If $A$ and $B$ are two independent events such that $P(A) = \dfrac{1}{2}$ and $P(B) = \dfrac{2}{3}$, then $P((A \cup B) (A\cup \overline{B})(\overline{A} \cup B))$ has the value equal to

1. $\dfrac{1}{3}$

2. $\dfrac{1}{4}$

3. $\dfrac{1}{2}$

4. $\dfrac{2}{3}$

Correct Option: A

Which of the following is not true regarding the normal distribution?

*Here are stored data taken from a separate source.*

/-- Settles O1: by the instruction, from the fields of its format; the bytes put together are its word. -/
theorem decodeOfEncodeIsTheInstruction : Obligations.DecodeOfEncodeIsTheInstruction := by
  intro i h
  refine ⟨decodeWord_encode h, fun rest => ?_⟩
  rw [decodeBytes_encodeBytes, decodeWord_encode h]

/-! ### Encoding the instruction a word decodes to -/

theorem nibble_fieldOp {w : Word} {op : BitVec 4} (h : (fieldOp w).val = op.toNat) : nibble (fieldOp w) = op :=
  BitVec.eq_of_toNat_eq h

theorem formatA_of_fields {w : Word} {op : BitVec 4} (hop : (fieldOp w).val = op.toNat) :
    formatA op (fieldNNN w) = w := by
  rw [← nibble_fieldOp hop, formatA_fields]

theorem formatXK_of_fields {w : Word} {op : BitVec 4} {kk : Byte} (hop : (fieldOp w).val = op.toNat)
    (hkk : (fieldKK w).toNat = kk.toNat) : formatXK op (fieldX w) kk = w := by
  rw [← nibble_fieldOp hop, ← BitVec.eq_of_toNat_eq hkk, formatXK_fields]

theorem formatXY_of_fields {w : Word} {op s : BitVec 4} (hop : (fieldOp w).val = op.toNat)
    (hn : (fieldN w).val = s.toNat) : formatXY op (fieldX w) (fieldY w) s = w := by
  have hs : nibble (fieldN w) = s := BitVec.eq_of_toNat_eq hn
  rw [← nibble_fieldOp hop, ← hs, formatXY_fields]

theorem encode_decodeScreen {w : Word} (hop : (fieldOp w).val = 0) : encode (decodeScreen w) = w := by
  unfold decodeScreen
  split_ifs with hcls hret
  · exact hcls.symm
  · exact hret.symm
  · exact formatA_of_fields hop

theorem encode_decodeAlu {w : Word} (hop : (fieldOp w).val = 8) : encode (decodeAlu w) = w := by
  unfold decodeAlu
  split
  case h_10 => rfl
  all_goals exact formatXY_of_fields hop ‹_›

theorem encode_decodeKey {w : Word} (hop : (fieldOp w).val = 0xE) : encode (decodeKey w) = w := by
  unfold decodeKey
  split
  case h_3 => rfl
  all_goals exact formatXK_of_fields hop ‹_›

theorem encode_decodeExtended {w : Word} (hop : (fieldOp w).val = 0xF) : encode (decodeExtended w) = w := by
  unfold decodeExtended
  split
  case h_10 => rfl
  all_goals exact formatXK_of_fields hop ‹_›

theorem encode_decodeWord (w : Word) : encode (decodeWord w) = w := by
  unfold decodeWord
  split <;> rename_i hop
  · exact encode_decodeScreen hop
  · exact formatA_of_fields hop
  · exact formatA_of_fields hop
  · exact formatXK_of_fields hop rfl
  · exact formatXK_of_fields hop rfl
  · split_ifs with hn
    · exact formatXY_of_fields hop (congrArg Fin.val hn)
    · rfl
  · exact formatXK_of_fields hop rfl
  · exact formatXK_of_fields hop rfl
  · exact encode_decodeAlu hop
  · split_ifs with hn
    · exact formatXY_of_fields hop (congrArg Fin.val hn)
    · rfl
  · exact formatA_of_fields hop
  · exact formatA_of_fields hop
  · exact formatXK_of_fields hop rfl
  · exact formatXY_of_fields hop rfl
  · exact encode_decodeKey hop
  · exact encode_decodeExtended hop
  · rfl

/-! ### A decoded word is well formed -/

theorem wellFormed_decodeScreen {w : Word} (hop : (fieldOp w).val = 0) : WellFormed (decodeScreen w) = true := by
  unfold decodeScreen
  split_ifs with hcls hret
  · rfl
  · rfl
  · have hw : formatA 0x0 (fieldNNN w) = w := formatA_of_fields hop
    have hcls' : fieldNNN w ≠ 0x0E0 := fun e => hcls (hw.symm.trans (congrArg (formatA 0x0) e))
    have hret' : fieldNNN w ≠ 0x0EE := fun e => hret (hw.symm.trans (congrArg (formatA 0x0) e))
    simpa [WellFormed] using And.intro hcls' hret'

theorem wellFormed_decodeAlu {w : Word} (hop : (fieldOp w).val = 8) : WellFormed (decodeAlu w) = true := by
  unfold decodeAlu
  split
  case h_10 =>
    simp only [imp_false] at *
    exact (reservedWord_iff w).mpr (.inr (.inl ⟨hop, by omega⟩))
  all_goals rfl

theorem wellFormed_decodeKey {w : Word} (hop : (fieldOp w).val = 0xE) : WellFormed (decodeKey w) = true := by
  unfold decodeKey
  split
  case h_3 => exact (reservedWord_iff w).mpr (.inr (.inr (.inl ⟨hop, by simp_all⟩)))
  all_goals rfl

theorem wellFormed_decodeExtended {w : Word} (hop : (fieldOp w).val = 0xF) :
    WellFormed (decodeExtended w) = true := by
  unfold decodeExtended
  split
  case h_10 => exact (reservedWord_iff w).mpr (.inr (.inr (.inr ⟨hop, by simp_all⟩)))
  all_goals rfl

theorem wellFormed_decodeWord (w : Word) : WellFormed (decodeWord w) = true := by
  unfold decodeWord
  split <;> rename_i hop
  case h_1 => exact wellFormed_decodeScreen hop
  case h_6 =>
    split_ifs with hn
    · rfl
    · exact (reservedWord_iff w).mpr (.inl ⟨.inl hop, fun e => hn (Fin.ext e)⟩)
  case h_9 => exact wellFormed_decodeAlu hop
  case h_10 =>
    split_ifs with hn
    · rfl
    · exact (reservedWord_iff w).mpr (.inl ⟨.inr hop, fun e => hn (Fin.ext e)⟩)
  case h_15 => exact wellFormed_decodeKey hop
  case h_16 => exact wellFormed_decodeExtended hop
  case h_17 =>
    simp only [imp_false] at *
    omega
  all_goals rfl

/-- Settles O2: each field the decoder reads is the one the encoder writes, and what it answers `unmapped` is
reserved. -/
theorem everyWordEncodesItsDecoding : Obligations.EveryWordEncodesItsDecoding :=
  fun w => ⟨wellFormed_decodeWord w, encode_decodeWord w⟩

1. the point of inflecting are at $X = \mu \pm \sigma$

2. skewness is zero

3. maximum heigth of the curve is $\dfrac{1}{\sqrt{2\pi}}$

4. mean $=$ media $=$ mode

Correct Option: C
Explanation:
$\left(i\right)$Since $f\left(x\right)$ is a nonzero function we may divide both sides of the equation by this function. From this
it is  easy to see that the inflection points occur where $X =\mu\pm\sigma$. In other words the inflection points are
located one standard deviation above the mean and one standard deviation below the mean
$\left(ii\right)$The skewness for perfect normal distribution is $0.0$. But if sample is greater than $100$ and less
than $200$, the acceptable absolute skewness value is $1.0$. However for large sample size $n$ greater than $200$,
the absolute value for acceptable skewness is $1.5$.
$\left(iii\right)$The area under the normal curve is equal to $1.0$. Normal distributions are denser in the center and
less dense in the tails. Normal distributions are defined by two parameters, the mean $\left(\mu\right)$ and the standard
deviation $\left(\sigma\right)$. $68\%$ of the area  of a normal distribution is within one standard deviation of the mean.
$\left(iv\right)$The mean, median, and mode of a normal distribution are equal. The area under the normal curve is equal to 1.0.
Normal distributions are denser in the center and less dense in the tails. Normal distributions are defined by two
parameters, the mean $\left(\mu\right)$ and the standard deviation $\left(\sigma\right)$.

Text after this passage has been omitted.